# EXERCISE REQUIREMENTS
Beginning with the first line, please repeat the entries exactly and end on the line that contains "def fits (v".

(Records from a data collection)
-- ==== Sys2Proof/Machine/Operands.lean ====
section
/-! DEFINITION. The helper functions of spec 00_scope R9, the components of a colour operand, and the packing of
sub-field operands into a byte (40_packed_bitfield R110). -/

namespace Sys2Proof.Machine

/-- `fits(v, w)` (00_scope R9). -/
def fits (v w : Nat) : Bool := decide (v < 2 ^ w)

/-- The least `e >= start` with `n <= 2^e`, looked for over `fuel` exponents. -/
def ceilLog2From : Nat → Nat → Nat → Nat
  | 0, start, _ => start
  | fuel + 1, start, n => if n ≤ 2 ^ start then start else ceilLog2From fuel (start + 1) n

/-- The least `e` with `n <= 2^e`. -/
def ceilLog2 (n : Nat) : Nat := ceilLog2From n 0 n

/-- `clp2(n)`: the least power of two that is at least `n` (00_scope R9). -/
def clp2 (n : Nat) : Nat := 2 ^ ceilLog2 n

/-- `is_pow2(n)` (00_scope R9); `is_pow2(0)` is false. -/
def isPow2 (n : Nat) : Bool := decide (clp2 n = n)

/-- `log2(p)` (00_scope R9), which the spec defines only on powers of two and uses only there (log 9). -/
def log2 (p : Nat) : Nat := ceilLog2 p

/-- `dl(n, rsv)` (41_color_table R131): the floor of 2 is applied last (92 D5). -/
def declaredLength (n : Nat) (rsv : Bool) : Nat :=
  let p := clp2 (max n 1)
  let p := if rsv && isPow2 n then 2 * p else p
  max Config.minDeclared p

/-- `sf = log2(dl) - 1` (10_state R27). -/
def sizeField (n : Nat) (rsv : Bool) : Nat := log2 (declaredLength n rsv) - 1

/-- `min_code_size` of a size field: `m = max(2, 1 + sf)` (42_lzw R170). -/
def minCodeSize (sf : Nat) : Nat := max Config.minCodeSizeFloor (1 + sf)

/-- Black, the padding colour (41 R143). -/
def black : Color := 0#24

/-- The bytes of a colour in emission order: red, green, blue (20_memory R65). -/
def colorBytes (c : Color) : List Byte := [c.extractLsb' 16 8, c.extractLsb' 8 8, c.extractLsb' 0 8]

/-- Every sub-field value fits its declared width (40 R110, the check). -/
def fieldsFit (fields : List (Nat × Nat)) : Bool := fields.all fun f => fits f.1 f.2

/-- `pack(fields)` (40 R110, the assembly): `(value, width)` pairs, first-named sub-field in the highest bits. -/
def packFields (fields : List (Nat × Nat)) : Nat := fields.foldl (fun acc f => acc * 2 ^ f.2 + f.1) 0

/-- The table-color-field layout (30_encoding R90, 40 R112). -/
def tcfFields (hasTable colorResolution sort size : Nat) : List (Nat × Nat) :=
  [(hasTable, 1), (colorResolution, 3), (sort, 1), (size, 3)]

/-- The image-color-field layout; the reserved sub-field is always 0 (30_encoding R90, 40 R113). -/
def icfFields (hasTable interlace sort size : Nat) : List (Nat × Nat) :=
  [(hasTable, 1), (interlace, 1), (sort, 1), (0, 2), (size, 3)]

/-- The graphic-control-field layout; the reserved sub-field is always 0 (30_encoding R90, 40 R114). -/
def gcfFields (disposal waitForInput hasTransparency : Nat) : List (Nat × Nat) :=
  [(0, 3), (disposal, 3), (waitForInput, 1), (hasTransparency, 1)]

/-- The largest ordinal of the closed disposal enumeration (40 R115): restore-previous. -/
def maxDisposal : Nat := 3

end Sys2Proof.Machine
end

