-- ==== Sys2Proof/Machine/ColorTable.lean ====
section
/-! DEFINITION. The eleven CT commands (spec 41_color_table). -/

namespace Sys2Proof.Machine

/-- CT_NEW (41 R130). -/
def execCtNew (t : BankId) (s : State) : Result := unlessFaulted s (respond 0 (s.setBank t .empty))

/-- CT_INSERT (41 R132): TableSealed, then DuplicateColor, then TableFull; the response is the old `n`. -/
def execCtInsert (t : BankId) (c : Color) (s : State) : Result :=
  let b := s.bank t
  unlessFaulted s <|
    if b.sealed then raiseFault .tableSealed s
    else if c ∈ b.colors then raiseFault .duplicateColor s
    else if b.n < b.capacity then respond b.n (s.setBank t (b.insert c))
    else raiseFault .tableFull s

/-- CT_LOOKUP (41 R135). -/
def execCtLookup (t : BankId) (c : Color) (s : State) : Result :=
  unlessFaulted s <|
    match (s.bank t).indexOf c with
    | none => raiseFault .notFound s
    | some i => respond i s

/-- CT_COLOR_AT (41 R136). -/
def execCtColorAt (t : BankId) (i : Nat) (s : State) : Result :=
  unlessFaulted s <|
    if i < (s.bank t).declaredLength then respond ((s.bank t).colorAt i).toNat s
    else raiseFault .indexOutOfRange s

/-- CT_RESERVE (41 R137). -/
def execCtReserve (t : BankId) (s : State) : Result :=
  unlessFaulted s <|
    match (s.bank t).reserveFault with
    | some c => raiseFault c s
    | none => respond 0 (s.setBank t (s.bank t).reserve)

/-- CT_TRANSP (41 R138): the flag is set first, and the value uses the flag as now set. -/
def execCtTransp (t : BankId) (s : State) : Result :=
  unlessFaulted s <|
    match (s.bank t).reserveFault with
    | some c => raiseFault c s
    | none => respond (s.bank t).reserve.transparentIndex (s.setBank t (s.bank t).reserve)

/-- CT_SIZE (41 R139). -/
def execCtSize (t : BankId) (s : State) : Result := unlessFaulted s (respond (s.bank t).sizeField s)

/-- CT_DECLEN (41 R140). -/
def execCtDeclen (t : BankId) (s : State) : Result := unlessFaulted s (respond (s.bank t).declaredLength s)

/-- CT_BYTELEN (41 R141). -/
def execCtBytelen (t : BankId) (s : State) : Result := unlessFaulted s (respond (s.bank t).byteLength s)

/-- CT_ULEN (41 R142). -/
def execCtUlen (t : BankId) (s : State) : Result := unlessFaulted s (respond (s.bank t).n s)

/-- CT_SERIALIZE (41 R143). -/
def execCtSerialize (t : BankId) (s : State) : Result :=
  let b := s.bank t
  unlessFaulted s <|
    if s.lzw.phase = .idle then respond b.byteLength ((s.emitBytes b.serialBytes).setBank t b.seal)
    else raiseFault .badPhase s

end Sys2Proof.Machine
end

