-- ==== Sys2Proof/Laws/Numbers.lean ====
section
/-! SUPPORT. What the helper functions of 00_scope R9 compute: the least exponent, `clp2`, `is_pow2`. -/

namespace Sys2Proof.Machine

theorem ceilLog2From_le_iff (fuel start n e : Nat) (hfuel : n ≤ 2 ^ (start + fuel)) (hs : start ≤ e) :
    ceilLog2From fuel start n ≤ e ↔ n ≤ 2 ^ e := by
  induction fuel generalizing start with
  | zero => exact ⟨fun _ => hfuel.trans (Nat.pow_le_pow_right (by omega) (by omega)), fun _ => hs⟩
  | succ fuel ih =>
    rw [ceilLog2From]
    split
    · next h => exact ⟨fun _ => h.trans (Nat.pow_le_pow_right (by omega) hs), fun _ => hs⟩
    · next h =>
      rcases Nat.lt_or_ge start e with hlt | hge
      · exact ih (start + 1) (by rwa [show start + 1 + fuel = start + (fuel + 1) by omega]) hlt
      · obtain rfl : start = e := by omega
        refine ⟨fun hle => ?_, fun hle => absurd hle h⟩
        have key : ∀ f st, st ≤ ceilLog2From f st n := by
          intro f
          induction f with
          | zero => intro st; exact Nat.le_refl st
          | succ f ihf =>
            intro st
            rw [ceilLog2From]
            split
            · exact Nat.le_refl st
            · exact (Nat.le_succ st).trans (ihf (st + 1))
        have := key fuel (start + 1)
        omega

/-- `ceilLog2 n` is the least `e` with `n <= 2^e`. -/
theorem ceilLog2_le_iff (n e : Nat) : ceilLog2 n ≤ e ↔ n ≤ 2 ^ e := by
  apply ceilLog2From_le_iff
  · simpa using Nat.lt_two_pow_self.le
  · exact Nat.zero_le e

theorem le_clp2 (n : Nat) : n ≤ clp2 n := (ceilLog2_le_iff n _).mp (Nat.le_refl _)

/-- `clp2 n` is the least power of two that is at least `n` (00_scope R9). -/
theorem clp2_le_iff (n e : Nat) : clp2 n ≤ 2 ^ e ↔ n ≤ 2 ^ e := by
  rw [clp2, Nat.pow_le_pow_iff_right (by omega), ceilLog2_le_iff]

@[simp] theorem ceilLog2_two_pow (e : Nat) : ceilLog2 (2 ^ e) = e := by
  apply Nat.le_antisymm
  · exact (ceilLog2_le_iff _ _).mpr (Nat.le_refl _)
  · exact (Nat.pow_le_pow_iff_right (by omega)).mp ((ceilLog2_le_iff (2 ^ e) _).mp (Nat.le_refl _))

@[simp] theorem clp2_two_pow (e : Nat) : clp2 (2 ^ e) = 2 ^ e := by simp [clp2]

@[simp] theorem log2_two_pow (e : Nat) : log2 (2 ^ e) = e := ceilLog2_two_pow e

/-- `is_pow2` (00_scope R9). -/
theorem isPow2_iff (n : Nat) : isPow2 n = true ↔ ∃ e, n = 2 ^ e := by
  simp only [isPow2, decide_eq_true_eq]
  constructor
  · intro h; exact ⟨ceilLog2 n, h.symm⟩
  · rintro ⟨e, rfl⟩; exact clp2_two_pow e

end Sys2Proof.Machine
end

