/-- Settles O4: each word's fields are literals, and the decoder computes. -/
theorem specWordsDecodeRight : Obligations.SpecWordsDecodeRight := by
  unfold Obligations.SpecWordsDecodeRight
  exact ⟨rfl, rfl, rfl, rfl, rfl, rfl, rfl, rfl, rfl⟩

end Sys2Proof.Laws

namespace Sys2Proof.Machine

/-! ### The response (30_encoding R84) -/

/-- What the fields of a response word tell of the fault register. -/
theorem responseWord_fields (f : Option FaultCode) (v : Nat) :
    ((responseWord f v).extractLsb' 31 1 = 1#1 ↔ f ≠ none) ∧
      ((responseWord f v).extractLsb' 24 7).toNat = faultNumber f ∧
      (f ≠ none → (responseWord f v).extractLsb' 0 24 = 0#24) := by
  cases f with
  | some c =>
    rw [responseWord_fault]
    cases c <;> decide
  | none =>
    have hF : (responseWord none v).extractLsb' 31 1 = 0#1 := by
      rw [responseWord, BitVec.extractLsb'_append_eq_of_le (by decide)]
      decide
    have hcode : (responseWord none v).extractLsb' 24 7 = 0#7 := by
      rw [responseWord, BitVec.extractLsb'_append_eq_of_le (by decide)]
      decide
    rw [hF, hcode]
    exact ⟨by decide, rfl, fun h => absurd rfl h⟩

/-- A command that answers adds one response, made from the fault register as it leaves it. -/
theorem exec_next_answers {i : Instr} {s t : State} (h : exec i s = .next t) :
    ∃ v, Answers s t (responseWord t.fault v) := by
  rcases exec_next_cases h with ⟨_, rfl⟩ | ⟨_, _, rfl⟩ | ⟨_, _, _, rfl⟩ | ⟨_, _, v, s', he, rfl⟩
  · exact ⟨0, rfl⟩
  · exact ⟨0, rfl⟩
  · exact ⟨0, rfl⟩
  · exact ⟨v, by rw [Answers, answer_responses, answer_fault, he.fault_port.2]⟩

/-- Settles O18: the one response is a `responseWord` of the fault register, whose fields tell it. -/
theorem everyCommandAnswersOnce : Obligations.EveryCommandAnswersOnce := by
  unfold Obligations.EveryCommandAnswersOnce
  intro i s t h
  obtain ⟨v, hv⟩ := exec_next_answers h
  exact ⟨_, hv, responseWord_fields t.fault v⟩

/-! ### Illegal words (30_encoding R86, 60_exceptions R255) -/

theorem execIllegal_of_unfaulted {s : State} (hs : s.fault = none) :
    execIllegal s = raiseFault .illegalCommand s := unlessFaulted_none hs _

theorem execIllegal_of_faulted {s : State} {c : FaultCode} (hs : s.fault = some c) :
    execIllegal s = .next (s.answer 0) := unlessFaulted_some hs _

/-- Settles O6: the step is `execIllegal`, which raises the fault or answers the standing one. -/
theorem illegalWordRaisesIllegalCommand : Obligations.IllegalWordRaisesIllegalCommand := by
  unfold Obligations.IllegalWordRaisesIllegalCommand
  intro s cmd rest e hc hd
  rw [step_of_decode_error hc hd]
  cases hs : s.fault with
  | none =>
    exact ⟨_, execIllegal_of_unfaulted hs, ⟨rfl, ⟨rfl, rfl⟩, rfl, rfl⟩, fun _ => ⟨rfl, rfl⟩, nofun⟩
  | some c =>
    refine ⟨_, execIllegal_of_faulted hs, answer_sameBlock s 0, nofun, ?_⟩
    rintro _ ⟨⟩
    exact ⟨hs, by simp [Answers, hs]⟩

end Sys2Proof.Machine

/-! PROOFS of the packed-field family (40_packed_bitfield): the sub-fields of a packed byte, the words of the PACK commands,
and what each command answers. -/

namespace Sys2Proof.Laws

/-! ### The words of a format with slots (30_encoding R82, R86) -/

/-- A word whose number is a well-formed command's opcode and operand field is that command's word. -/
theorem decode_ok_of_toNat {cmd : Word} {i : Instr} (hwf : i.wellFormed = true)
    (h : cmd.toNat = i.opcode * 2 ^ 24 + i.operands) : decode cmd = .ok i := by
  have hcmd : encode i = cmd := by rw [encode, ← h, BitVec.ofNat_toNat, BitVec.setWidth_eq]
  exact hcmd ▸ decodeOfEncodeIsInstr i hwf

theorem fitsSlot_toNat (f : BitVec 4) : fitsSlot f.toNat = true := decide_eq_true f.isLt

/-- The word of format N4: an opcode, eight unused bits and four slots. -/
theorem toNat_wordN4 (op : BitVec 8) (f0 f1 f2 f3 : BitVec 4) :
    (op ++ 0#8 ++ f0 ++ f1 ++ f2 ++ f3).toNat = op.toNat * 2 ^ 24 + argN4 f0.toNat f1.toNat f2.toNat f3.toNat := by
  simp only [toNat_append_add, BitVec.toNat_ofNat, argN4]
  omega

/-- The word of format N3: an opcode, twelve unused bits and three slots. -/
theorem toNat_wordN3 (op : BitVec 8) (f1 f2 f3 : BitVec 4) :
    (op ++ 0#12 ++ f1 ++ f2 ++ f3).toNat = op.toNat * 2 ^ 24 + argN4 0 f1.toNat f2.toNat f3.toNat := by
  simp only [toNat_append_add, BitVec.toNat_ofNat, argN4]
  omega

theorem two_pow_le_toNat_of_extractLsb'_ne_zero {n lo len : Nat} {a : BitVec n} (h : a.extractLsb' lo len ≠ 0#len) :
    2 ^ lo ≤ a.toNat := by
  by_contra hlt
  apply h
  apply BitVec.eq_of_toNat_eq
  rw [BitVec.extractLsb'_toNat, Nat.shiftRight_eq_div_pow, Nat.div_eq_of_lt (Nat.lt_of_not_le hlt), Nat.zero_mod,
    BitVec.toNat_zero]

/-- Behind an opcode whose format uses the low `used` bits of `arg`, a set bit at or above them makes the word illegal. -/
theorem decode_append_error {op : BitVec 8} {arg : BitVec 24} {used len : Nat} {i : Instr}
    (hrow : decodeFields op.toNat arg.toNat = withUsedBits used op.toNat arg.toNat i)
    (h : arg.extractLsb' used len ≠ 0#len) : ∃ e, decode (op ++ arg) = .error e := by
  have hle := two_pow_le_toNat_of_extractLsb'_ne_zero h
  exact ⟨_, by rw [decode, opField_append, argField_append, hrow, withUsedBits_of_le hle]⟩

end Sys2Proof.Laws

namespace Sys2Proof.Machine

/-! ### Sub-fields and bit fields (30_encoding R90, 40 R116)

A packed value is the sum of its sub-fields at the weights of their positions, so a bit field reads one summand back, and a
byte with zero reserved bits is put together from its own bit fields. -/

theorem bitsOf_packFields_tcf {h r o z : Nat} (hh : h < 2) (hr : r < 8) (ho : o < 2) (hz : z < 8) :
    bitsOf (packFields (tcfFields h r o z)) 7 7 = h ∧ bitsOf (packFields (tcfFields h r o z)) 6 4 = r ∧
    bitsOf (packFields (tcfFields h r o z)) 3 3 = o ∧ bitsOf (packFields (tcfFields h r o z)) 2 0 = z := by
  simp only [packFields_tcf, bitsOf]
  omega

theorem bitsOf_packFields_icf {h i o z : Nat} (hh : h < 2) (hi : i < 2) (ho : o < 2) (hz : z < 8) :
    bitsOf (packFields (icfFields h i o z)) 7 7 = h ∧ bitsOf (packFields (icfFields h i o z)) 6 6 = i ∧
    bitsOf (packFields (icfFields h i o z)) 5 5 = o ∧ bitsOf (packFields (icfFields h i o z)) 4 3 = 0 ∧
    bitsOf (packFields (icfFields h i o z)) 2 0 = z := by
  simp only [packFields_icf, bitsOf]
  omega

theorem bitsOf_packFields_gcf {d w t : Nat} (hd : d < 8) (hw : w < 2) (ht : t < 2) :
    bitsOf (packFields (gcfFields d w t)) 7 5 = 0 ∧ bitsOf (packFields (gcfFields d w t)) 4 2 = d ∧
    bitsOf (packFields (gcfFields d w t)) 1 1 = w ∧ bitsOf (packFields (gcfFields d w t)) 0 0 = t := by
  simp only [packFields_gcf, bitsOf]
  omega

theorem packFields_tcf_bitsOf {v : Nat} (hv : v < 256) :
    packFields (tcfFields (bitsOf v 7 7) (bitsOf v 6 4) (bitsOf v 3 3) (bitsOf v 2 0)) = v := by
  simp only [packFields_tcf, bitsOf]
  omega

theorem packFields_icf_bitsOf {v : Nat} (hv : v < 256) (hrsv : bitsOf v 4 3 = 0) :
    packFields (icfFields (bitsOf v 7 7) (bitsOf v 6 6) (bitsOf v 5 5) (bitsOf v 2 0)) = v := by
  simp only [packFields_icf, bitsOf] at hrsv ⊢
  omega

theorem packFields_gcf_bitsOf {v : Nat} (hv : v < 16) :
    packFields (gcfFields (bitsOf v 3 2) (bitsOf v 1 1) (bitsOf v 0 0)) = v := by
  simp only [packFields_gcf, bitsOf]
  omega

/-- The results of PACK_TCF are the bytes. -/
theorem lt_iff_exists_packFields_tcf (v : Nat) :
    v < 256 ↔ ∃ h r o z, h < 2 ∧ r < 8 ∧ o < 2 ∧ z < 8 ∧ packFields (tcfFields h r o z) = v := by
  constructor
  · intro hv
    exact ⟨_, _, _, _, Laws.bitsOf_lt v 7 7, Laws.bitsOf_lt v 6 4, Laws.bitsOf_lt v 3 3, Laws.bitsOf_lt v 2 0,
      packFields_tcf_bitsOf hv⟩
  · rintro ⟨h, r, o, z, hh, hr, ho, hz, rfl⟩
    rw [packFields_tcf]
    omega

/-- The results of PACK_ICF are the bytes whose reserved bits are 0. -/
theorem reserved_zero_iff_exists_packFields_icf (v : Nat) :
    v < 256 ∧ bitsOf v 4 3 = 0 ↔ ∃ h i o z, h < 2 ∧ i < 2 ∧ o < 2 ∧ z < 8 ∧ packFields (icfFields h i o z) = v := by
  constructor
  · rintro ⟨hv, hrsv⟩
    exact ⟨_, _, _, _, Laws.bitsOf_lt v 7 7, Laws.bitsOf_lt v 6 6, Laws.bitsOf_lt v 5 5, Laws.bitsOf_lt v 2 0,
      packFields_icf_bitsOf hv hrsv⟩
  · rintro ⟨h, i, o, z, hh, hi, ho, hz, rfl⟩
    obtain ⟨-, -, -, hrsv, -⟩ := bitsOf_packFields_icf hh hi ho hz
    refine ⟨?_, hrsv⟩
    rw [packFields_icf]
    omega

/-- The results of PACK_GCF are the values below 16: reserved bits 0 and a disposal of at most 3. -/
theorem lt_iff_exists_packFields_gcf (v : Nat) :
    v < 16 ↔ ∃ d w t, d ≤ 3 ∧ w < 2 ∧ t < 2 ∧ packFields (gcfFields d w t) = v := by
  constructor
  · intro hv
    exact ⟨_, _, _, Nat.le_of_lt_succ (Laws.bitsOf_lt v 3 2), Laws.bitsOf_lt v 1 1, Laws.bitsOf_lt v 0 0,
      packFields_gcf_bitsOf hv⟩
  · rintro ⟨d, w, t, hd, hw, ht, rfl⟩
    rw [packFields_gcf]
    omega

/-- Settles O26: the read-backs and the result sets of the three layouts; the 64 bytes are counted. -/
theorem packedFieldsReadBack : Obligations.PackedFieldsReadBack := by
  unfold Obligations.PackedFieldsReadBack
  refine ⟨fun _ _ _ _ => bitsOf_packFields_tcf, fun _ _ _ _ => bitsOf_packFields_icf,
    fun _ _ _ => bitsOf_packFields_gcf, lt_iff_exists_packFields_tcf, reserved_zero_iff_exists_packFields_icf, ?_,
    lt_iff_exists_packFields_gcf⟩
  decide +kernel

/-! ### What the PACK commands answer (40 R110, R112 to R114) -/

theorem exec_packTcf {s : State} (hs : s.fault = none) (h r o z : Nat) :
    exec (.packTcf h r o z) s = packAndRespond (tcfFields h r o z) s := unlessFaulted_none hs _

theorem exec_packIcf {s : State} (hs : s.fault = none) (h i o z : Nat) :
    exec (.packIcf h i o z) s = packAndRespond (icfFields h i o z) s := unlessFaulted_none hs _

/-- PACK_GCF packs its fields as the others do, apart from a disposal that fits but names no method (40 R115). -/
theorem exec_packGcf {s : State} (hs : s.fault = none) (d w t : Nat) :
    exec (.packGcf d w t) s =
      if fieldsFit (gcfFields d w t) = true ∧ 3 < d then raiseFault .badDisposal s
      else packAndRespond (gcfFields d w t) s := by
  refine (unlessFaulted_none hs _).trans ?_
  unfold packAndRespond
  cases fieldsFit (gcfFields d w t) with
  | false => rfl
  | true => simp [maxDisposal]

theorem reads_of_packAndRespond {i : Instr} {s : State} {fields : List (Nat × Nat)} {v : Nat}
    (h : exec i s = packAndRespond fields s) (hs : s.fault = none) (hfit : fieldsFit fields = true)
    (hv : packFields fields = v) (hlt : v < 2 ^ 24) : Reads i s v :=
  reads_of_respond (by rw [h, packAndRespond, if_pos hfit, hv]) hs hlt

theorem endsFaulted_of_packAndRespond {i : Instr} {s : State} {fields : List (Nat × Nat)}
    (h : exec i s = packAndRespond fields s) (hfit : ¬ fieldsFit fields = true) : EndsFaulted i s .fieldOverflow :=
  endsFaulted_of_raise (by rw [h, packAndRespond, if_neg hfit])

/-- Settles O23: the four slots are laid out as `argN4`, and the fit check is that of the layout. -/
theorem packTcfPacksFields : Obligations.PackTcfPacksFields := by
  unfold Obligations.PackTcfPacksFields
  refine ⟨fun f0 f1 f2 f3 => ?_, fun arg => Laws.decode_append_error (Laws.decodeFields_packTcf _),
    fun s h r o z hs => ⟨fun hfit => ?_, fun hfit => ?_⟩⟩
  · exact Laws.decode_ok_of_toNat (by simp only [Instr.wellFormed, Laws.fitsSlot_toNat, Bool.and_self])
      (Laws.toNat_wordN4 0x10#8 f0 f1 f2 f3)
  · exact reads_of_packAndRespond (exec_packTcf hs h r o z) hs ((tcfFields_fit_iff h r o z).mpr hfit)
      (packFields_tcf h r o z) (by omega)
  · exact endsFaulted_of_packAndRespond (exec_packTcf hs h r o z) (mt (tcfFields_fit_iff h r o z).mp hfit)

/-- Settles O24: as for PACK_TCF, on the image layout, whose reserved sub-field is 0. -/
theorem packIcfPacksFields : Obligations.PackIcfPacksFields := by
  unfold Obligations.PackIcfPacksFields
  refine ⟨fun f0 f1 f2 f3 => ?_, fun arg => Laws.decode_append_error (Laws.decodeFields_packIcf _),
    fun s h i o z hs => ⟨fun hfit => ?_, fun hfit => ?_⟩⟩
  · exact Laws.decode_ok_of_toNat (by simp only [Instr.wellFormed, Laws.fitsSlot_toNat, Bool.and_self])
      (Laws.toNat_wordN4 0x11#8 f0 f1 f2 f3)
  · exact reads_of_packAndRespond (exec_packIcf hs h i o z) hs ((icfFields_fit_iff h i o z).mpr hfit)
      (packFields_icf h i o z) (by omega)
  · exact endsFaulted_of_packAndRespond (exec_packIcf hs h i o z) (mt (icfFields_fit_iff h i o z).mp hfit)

# EXPECTED ANSWER
-- ==== Sys2Proof/Machine/Operands.lean ====
section
/-! DEFINITION. The helper functions of spec 00_scope R9, the components of a colour operand, and the packing of
sub-field operands into a byte (40_packed_bitfield R110). -/

namespace Sys2Proof.Machine

/-- `fits(v, w)` (00_scope R9). -/
def fits (v w : Nat) : Bool := decide (v < 2 ^ w)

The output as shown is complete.